-- ==== Sys2Proof/Laws/FormMemory.lean ====
section
/-! SUPPORT. The C meanings, drift threads and engine steps keep every memory in canonical form. -/

set_option linter.all false

namespace Sys2Proof.Machine

/-! ### Acting on another core or bank -/

@[simp] theorem State.focus_form (s : State) (c : Nat) (h_s : s.Form) : (State.focus s c).Form := by
  unfold State.focus; simp (maxDischargeDepth := 20) (contextual := true) [*]
@[simp] theorem State.onCore_form (s : State) (c : Nat) (f : State → State) (h_s : s.Form)
    (h_f : ∀ (x0 : State), x0.Form → (f x0).Form) :
    (State.onCore s c f).Form := by
  unfold State.onCore; simp (maxDischargeDepth := 20) (contextual := true) [*]
@[simp] theorem State.onBank_form (s : State) (n : Nat) (f : State → State) (h_s : s.Form)
    (h_f : ∀ (x0 : State), x0.Form → (f x0).Form) :
    (State.onBank s n f).Form := by
  unfold State.onBank; simp (maxDischargeDepth := 20) (contextual := true) [*]
@[simp] theorem State.onCoreBank_form (s : State) (c n : Nat) (f : State → State) (h_s : s.Form)
    (h_f : ∀ (x0 : State), x0.Form → (f x0).Form) :
    (State.onCoreBank s c n f).Form := by
  unfold State.onCoreBank; simp (maxDischargeDepth := 20) (contextual := true) [*]
@[simp] theorem State.asAgent_form (s : State) (a : Agent) (f : State → State) (h_s : s.Form)
    (h_f : ∀ (x0 : State), x0.Form → (f x0).Form) :
    (State.asAgent s a f).Form := by
  unfold State.asAgent; simp (maxDischargeDepth := 20) (contextual := true) [*]

/-! ### The register window -/

@[simp] theorem State.regRead_form (s : State) (off : Nat) (h_s : s.Form) : (State.regRead s off).2.Form := by
  unfold State.regRead; simp (maxDischargeDepth := 20) (contextual := true) [*]
@[simp] theorem Hub.letRun_attest (h : Hub) (p : Nat) :
    (Hub.letRun h p).attest = h.attest := by unfold Hub.letRun; simp
@[simp] theorem Hub.letRun_saved {h : Hub} (p : Nat) (hs : savedOk h.parts = true) : savedOk (Hub.letRun h p).parts = true := by
  unfold Hub.letRun; simp (contextual := true) [hs]
@[simp] theorem State.putGuestctl_form (s : State) (v : Word) (h_s : s.Form) : (State.putGuestctl s v).Form := by
  unfold State.putGuestctl; dsimp only; (repeat' split) <;> simp (maxDischargeDepth := 20) (contextual := true) [*]
@[simp] theorem State.putAttest_form (s : State) (off : Nat) (v : Word) (h_s : s.Form) :
    (State.putAttest s off v).Form := by
  unfold State.putAttest; simp (maxDischargeDepth := 20) (contextual := true) [*]
@[simp] theorem State.regWrite_form (s : State) (off : Nat) (v : Word) (h_s : s.Form) :
    (State.regWrite s off v).Form := by
  have key : ∀ k : Nat, (s.setHub (if h : k < 32 then (if mcReserved k then s.hub else
      { s.hub with mc := s.hub.mc.set k ((s.hub.mc[k]).put (off % 32 / 8) v) }) else s.hub)).Form := by
    intro k; (repeat' split) <;> simp (maxDischargeDepth := 20) [h_s]
  unfold State.regWrite; dsimp only; split
  all_goals repeat' first
    | with_reducible apply form_ite | with_reducible exact key _
    | (simp (maxDischargeDepth := 20) (contextual := true) [h_s]; done)

/-! ### Drift threads -/

@[simp] theorem State.threadFault_form (s : State) (cause addr : Nat) (h_s : s.Form) :
    (State.threadFault s cause addr).Form := by
  unfold State.threadFault; simp (maxDischargeDepth := 20) (contextual := true) [*]
@[simp] theorem State.threadEvent_form (s : State) (va : Nat) (h_s : s.Form) : (State.threadEvent s va).Form := by
  unfold State.threadEvent; simp (maxDischargeDepth := 20) (contextual := true) [*]
@[simp] theorem State.threadReady_form (s : State) (h_s : s.Form) : (State.threadReady s).Form := by
  unfold State.threadReady; simp (maxDischargeDepth := 20) (contextual := true) [*]
@[simp] theorem State.threadGlobal_form (s : State) (va : Nat) (read write : Bool) (k : Nat → State → State)
    (h_s : s.Form) (h_k : ∀ (x0 : Nat) (x1 : State), x1.Form → (k x0 x1).Form) :
    (State.threadGlobal s va read write k).Form := by
  unfold State.threadGlobal; (repeat' split) <;> simp (maxDischargeDepth := 20) (contextual := true) [*]
@[simp] theorem State.putD_form (s : State) (n : Nat) (v : Word) (h_s : s.Form) : (State.putD s n v).Form := by
  unfold State.putD; simp (maxDischargeDepth := 20) (contextual := true) [*]
@[simp] theorem State.driftApply_form (s : State) (h_s : s.Form) : (State.driftApply s).Form := by
  unfold State.driftApply; (repeat' split) <;> simp (maxDischargeDepth := 20) (contextual := true) [*]
@[simp] theorem State.driftDone_form (s : State) (n : Nat) (h_s : s.Form) : (State.driftDone s n).Form := by
  unfold State.driftDone; simp (maxDischargeDepth := 20) (contextual := true) [*]
@[simp] theorem execDriftOpComplete_form (core n : Nat) (s : State) (h_s : s.Form) :
    OutForm (execDriftOpComplete core n s) := by
  unfold execDriftOpComplete; simp (maxDischargeDepth := 20) (contextual := true) [*]
@[simp] theorem State.driftDue_form (s : State) (h_s : s.Form) : (State.driftDue s).Form := by
  unfold State.driftDue; simp (maxDischargeDepth := 20) (contextual := true) [*]
@[simp] theorem State.countLater_form (s : State) (reg : Nat) (h_s : s.Form) : (State.countLater s reg).Form := by
  unfold State.countLater; simp (maxDischargeDepth := 20) (contextual := true) [*]
@[simp] theorem State.fillSlot_form (s : State) (f : Fill) (copy : Bool) (h_s : s.Form) :
    (State.fillSlot s f copy).1.Form := by
  unfold State.fillSlot; dsimp only; (repeat' split) <;> simp (maxDischargeDepth := 20) (contextual := true) [*]
@[simp] theorem execDriftSlotFill_form (s : State) (h_s : s.Form) : OutForm (execDriftSlotFill s) := by
  unfold execDriftSlotFill; dsimp only; (repeat' split) <;> simp (maxDischargeDepth := 20) (contextual := true) [*]
@[simp] theorem execTokenWindow_form (grant : Nat) (s : State) (h_s : s.Form) :
    OutForm (execTokenWindow grant s) := by
  unfold execTokenWindow; simp (maxDischargeDepth := 20) (contextual := true) [*]

/-! ### Loads, stores and pins -/

@[simp] theorem State.driftGlobal_form (s : State) (a : Nat) (read write : Bool) (e : DriftEff) (h_s : s.Form) :
    (State.driftGlobal s a read write e).Form := by
  unfold State.driftGlobal; simp (maxDischargeDepth := 20) (contextual := true) [*]
@[simp] theorem State.driftAccess_form (s : State) (a w : Nat) (read write : Bool) (loc : State → State × DriftEff)
    (glob : DriftEff) (hub : Option DriftEff) (h_s : s.Form) (h_loc : ∀ (x0 : State), x0.Form → (loc x0).1.Form) :
    OutForm (State.driftAccess s a w read write loc glob hub) := by
  unfold State.driftAccess; (repeat' split) <;> simp (maxDischargeDepth := 20) (contextual := true) [*]
@[simp] theorem execLd_form (o : COp) (s : State) (h_s : s.Form) : OutForm (execLd o s) := by
  unfold execLd
  refine State.guarded_form _ _ _ h_s fun t ht => ?_
  dsimp only; repeat' first | (simp (maxDischargeDepth := 20) (contextual := true) [*]; done) | split
@[simp] theorem execSt_form (o : COp) (s : State) (h_s : s.Form) : OutForm (execSt o s) := by
  unfold execSt
  refine State.guarded_form _ _ _ h_s fun t ht => ?_
  dsimp only; repeat' first | (simp (maxDischargeDepth := 20) (contextual := true) [*]; done) | split
@[simp] theorem execLdv_form (o : COp) (s : State) (h_s : s.Form) : OutForm (execLdv o s) := by
  unfold execLdv
  refine State.primaryOnly_form _ _ _ h_s fun t ht => ?_
  dsimp only; repeat' first | (simp (maxDischargeDepth := 20) (contextual := true) [*]; done) | split
@[simp] theorem execStv_form (o : COp) (s : State) (h_s : s.Form) : OutForm (execStv o s) := by
  unfold execStv
  refine State.primaryOnly_form _ _ _ h_s fun t ht => ?_
  dsimp only; repeat' first | (simp (maxDischargeDepth := 20) (contextual := true) [*]; done) | split
@[simp] theorem State.granular_form (s : State) (o : COp) (tags : Bank → Bool) (k : List (Nat × Nat) → State → Out)
    (h_s : s.Form) (h_k : ∀ (x0 : List (Nat × Nat)) (x1 : State), x1.Form → OutForm (k x0 x1)) :
    OutForm (State.granular s o tags k) := by
  unfold State.granular
  refine State.primaryOnly_form _ _ _ h_s fun t ht => ?_
  dsimp only; repeat' first | (simp (maxDischargeDepth := 20) (contextual := true) [*]; done) | split
@[simp] theorem execGath_form (o : COp) (s : State) (h_s : s.Form) : OutForm (execGath o s) := by
  unfold execGath; simp (maxDischargeDepth := 20) (contextual := true) [*]
@[simp] theorem execScat_form (o : COp) (s : State) (h_s : s.Form) : OutForm (execScat o s) := by
  unfold execScat; simp (maxDischargeDepth := 20) (contextual := true) [*]
@[simp] theorem execPin_form (o : COp) (s : State) (h_s : s.Form) : OutForm (execPin o s) := by
  unfold execPin
  refine State.primaryOnly_form _ _ _ h_s fun t ht => ?_
  dsimp only; repeat' first | (simp (maxDischargeDepth := 20) (contextual := true) [*]; done) | split
@[simp] theorem execUnpin_form (o : COp) (s : State) (h_s : s.Form) : OutForm (execUnpin o s) := by
  unfold execUnpin
  refine State.primaryOnly_form _ _ _ h_s fun t ht => ?_
  dsimp only; repeat' first | (simp (maxDischargeDepth := 20) (contextual := true) [*]; done) | split

/-! ### Engine operations -/

@[simp] theorem State.mapOp_form (s : State) (id : Nat) (f : EngineOp → EngineOp) (h_s : s.Form) :
    (State.mapOp s id f).Form := by
  unfold State.mapOp; simp (maxDischargeDepth := 20) (contextual := true) [*]
@[simp] theorem State.retryOn_form (s : State) (core : Nat) (t : Turn) (h_s : s.Form) :
    (State.retryOn s core t).Form := by
  unfold State.retryOn; simp (maxDischargeDepth := 20) (contextual := true) [*]
@[simp] theorem State.dropOp_form (s : State) (id : Nat) (h_s : s.Form) : (State.dropOp s id).Form := by
  unfold State.dropOp; simp (maxDischargeDepth := 20) (contextual := true) [*]
@[simp] theorem State.asOp_form (s : State) (o : EngineOp) (f : State → State) (h_s : s.Form)
    (h_f : ∀ (x0 : State), x0.Form → (f x0).Form) :
    (State.asOp s o f).Form := by
  unfold State.asOp; simp (maxDischargeDepth := 20) (contextual := true) [*]
@[simp] theorem State.opVisible_form (s : State) (o : EngineOp) (rel : Bool) (h_s : s.Form) :
    (State.opVisible s o rel).Form := by
  unfold State.opVisible; split
  · exact h_s
  · refine State.asOp_form _ _ _ h_s fun t ht => ?_
    split <;> simp [ht]
@[simp] theorem State.onBarrier_form (s : State) (o : EngineOp) (f : Bank → Bank) (h_s : s.Form) :
    (State.onBarrier s o f).Form := by
  unfold State.onBarrier; exact State.asOp_form _ _ _ h_s fun t ht => setCore_form ht ht.3
@[simp] theorem State.dieAcquire_form (s : State) (src die scope : Nat) (h_s : s.Form) :
    (State.dieAcquire s src die scope).Form := by
  unfold State.dieAcquire; simp (maxDischargeDepth := 20) (contextual := true) [*]
@[simp] theorem State.takeNet_form (s : State) (core : Nat) (h_s : s.Form) :
    (State.takeNet s core).Form := by
  unfold State.takeNet; simp (maxDischargeDepth := 20) (contextual := true) [*]
@[simp] theorem State.retryOp_form (s : State) (o : EngineOp) (t : Turn) (h_s : s.Form) :
    (State.retryOp s o t).Form := by
  unfold State.retryOp; simp (maxDischargeDepth := 20) (contextual := true) [*]
@[simp] theorem State.finishOp_form (s : State) (o : EngineOp) (v : Option Word) (h_s : s.Form) :
    (State.finishOp s o v).Form := by
  unfold State.finishOp; (repeat' split) <;> simp (maxDischargeDepth := 20) (contextual := true) [*]
@[simp] theorem State.markFrame_form (s : State) (op : Nat) (v : Bool) (h_s : s.Form) :
    (State.markFrame s op v).Form := by
  unfold State.markFrame; (repeat' split) <;> simp (maxDischargeDepth := 20) (contextual := true) [*]
@[simp] theorem State.stopOp_form (s : State) (o : EngineOp) (kind : RecKind) (va line : Nat) (h_s : s.Form) :
    (State.stopOp s o kind va line).Form := by
  unfold State.stopOp; (repeat' split) <;> simp (maxDischargeDepth := 20) (contextual := true) [*]
@[simp] theorem State.opGlobal_form (s : State) (o : EngineOp) (va line : Nat) (read write : Bool)
    (k : Nat → State → State) (h_s : s.Form) (h_k : ∀ (x0 : Nat) (x1 : State), x1.Form → (k x0 x1).Form) :
    (State.opGlobal s o va line read write k).Form := by
  unfold State.opGlobal; (repeat' split) <;> simp (maxDischargeDepth := 20) (contextual := true) [*]
@[simp] theorem State.dieRelease_form (s : State) (die scope : Nat) (h_s : s.Form) :
    (State.dieRelease s die scope).Form := by
  unfold State.dieRelease; simp (maxDischargeDepth := 20) (contextual := true) [*]
@[simp] theorem State.opParts_form (s : State) (o : EngineOp) (line : Nat) (read write : Bool) (ps : List (Nat × Nat)) (k : List (Nat × Nat) → State → State)
    (h_s : s.Form) (h_k : ∀ (x : List (Nat × Nat)) (t : State), t.Form → (k x t).Form) : (State.opParts s o line read write ps k).Form := by
  induction ps generalizing s k with
  | nil => exact h_k _ _ h_s
  | cons p ps ih =>
    unfold State.opParts
    refine State.opGlobal_form _ _ _ _ _ _ _ h_s (fun pa t ht => ih _ _ ht (fun x u hu => h_k _ _ hu))
@[simp] theorem State.putParts_form (s : State) (ps : List (Nat × Nat)) (bs : List Byte) (h_s : s.Form) :
    (State.putParts s ps bs).Form := by
  induction ps generalizing s bs with
  | nil => exact h_s
  | cons p ps ih => exact ih _ _ (State.globalPut_form _ _ _ h_s)
@[simp] theorem State.claimPorts_form (s : State) (a len : Nat) (h_s : s.Form) : (State.claimPorts s a len).Form := by
  unfold State.claimPorts; simp (maxDischargeDepth := 20) (contextual := true) [*]
@[simp] theorem State.deliver_form (s : State) (a : Nat) (bytes : List Byte) (seq : Nat) (h_s : s.Form) :
    (State.deliver s a bytes seq).Form := by
  unfold State.deliver; dsimp only
  repeat' first
    | with_reducible intro _ | with_reducible apply outForm_ite | with_reducible apply form_ite
    | with_reducible refine (rouse_form _).2 ?_ | with_reducible refine (later_form _).2 ?_
    | with_reducible refine (setBank_form _).2 ?_ | with_reducible apply State.guarded_form
    | with_reducible apply State.primaryOnly_form | with_reducible apply State.supOnly_form
    | with_reducible apply foldl_form | with_reducible apply State.onCore_form
    | with_reducible apply State.onBank_form | with_reducible apply State.onCoreBank_form
    | with_reducible apply State.asAgent_form | with_reducible apply State.threadGlobal_form
    | with_reducible apply State.driftAccess_form | with_reducible apply State.granular_form
    | with_reducible apply State.opGlobal_form | with_reducible apply State.opParts_form
    | with_reducible apply State.opTiles_form | with_reducible apply State.asOp_form
    | with_reducible apply State.barrWord_form | with_reducible apply State.blockOp_form
    | with_reducible apply State.captured_form
    | (simp (maxDischargeDepth := 20) (contextual := true) [*]; done) | split
@[simp] theorem State.withTile_form (s : State) (core bank part : Nat) (user : Bool) (t : Tensor) (tid n : Nat) (write : Bool)
    (bad : TileAt → State → State) (k : Nat → State → State) (h_s : s.Form)
    (h_b : ∀ (x : TileAt) (t : State), t.Form → (bad x t).Form) (h_k : ∀ (x : Nat) (t : State), t.Form → (k x t).Form) :
    (State.withTile s core bank part user t tid n write bad k).Form := by
  unfold State.withTile
  split
  · split
    · exact h_k _ _ (State.onCore_form _ _ _ h_s fun t ht => setCore_form ht ht.3)
    · exact h_b _ _ h_s
  · exact h_b _ _ h_s
@[simp] theorem State.opTiles_form (s : State) (o : EngineOp) (t : Tensor) (tid line : Nat) (write : Bool) (ns : List Nat) (k : List (Nat × Nat) → State → State)
    (h_s : s.Form) (h_k : ∀ (x : List (Nat × Nat)) (t : State), t.Form → (k x t).Form) : (State.opTiles s o t tid line write ns k).Form := by
  induction ns generalizing s k with
  | nil => exact h_k _ _ h_s
  | cons p ps ih =>
    unfold State.opTiles
    refine State.withTile_form _ _ _ _ _ _ _ _ _ _ _ h_s (fun x t ht => ?_) fun pa t ht => ih _ _ ht fun x u hu => h_k _ _ hu
    split <;> simp [ht]
@[simp] theorem State.advanceOp_form (s : State) (o : EngineOp) (n : Nat) (h_s : s.Form) :
    (State.advanceOp s o n).Form := by
  unfold State.advanceOp; simp (maxDischargeDepth := 20) (contextual := true) [*]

——

What needs to be done: Your job is to print exactly the lines that run from the top of the entries through the line with "core or bank -/", and no others.

Response to this task:
-- ==== Sys2Proof/Laws/FormMemory.lean ====
section
/-! SUPPORT. The C meanings, drift threads and engine steps keep every memory in canonical form. -/

set_option linter.all false

namespace Sys2Proof.Machine

/-! ### Acting on another core or bank -/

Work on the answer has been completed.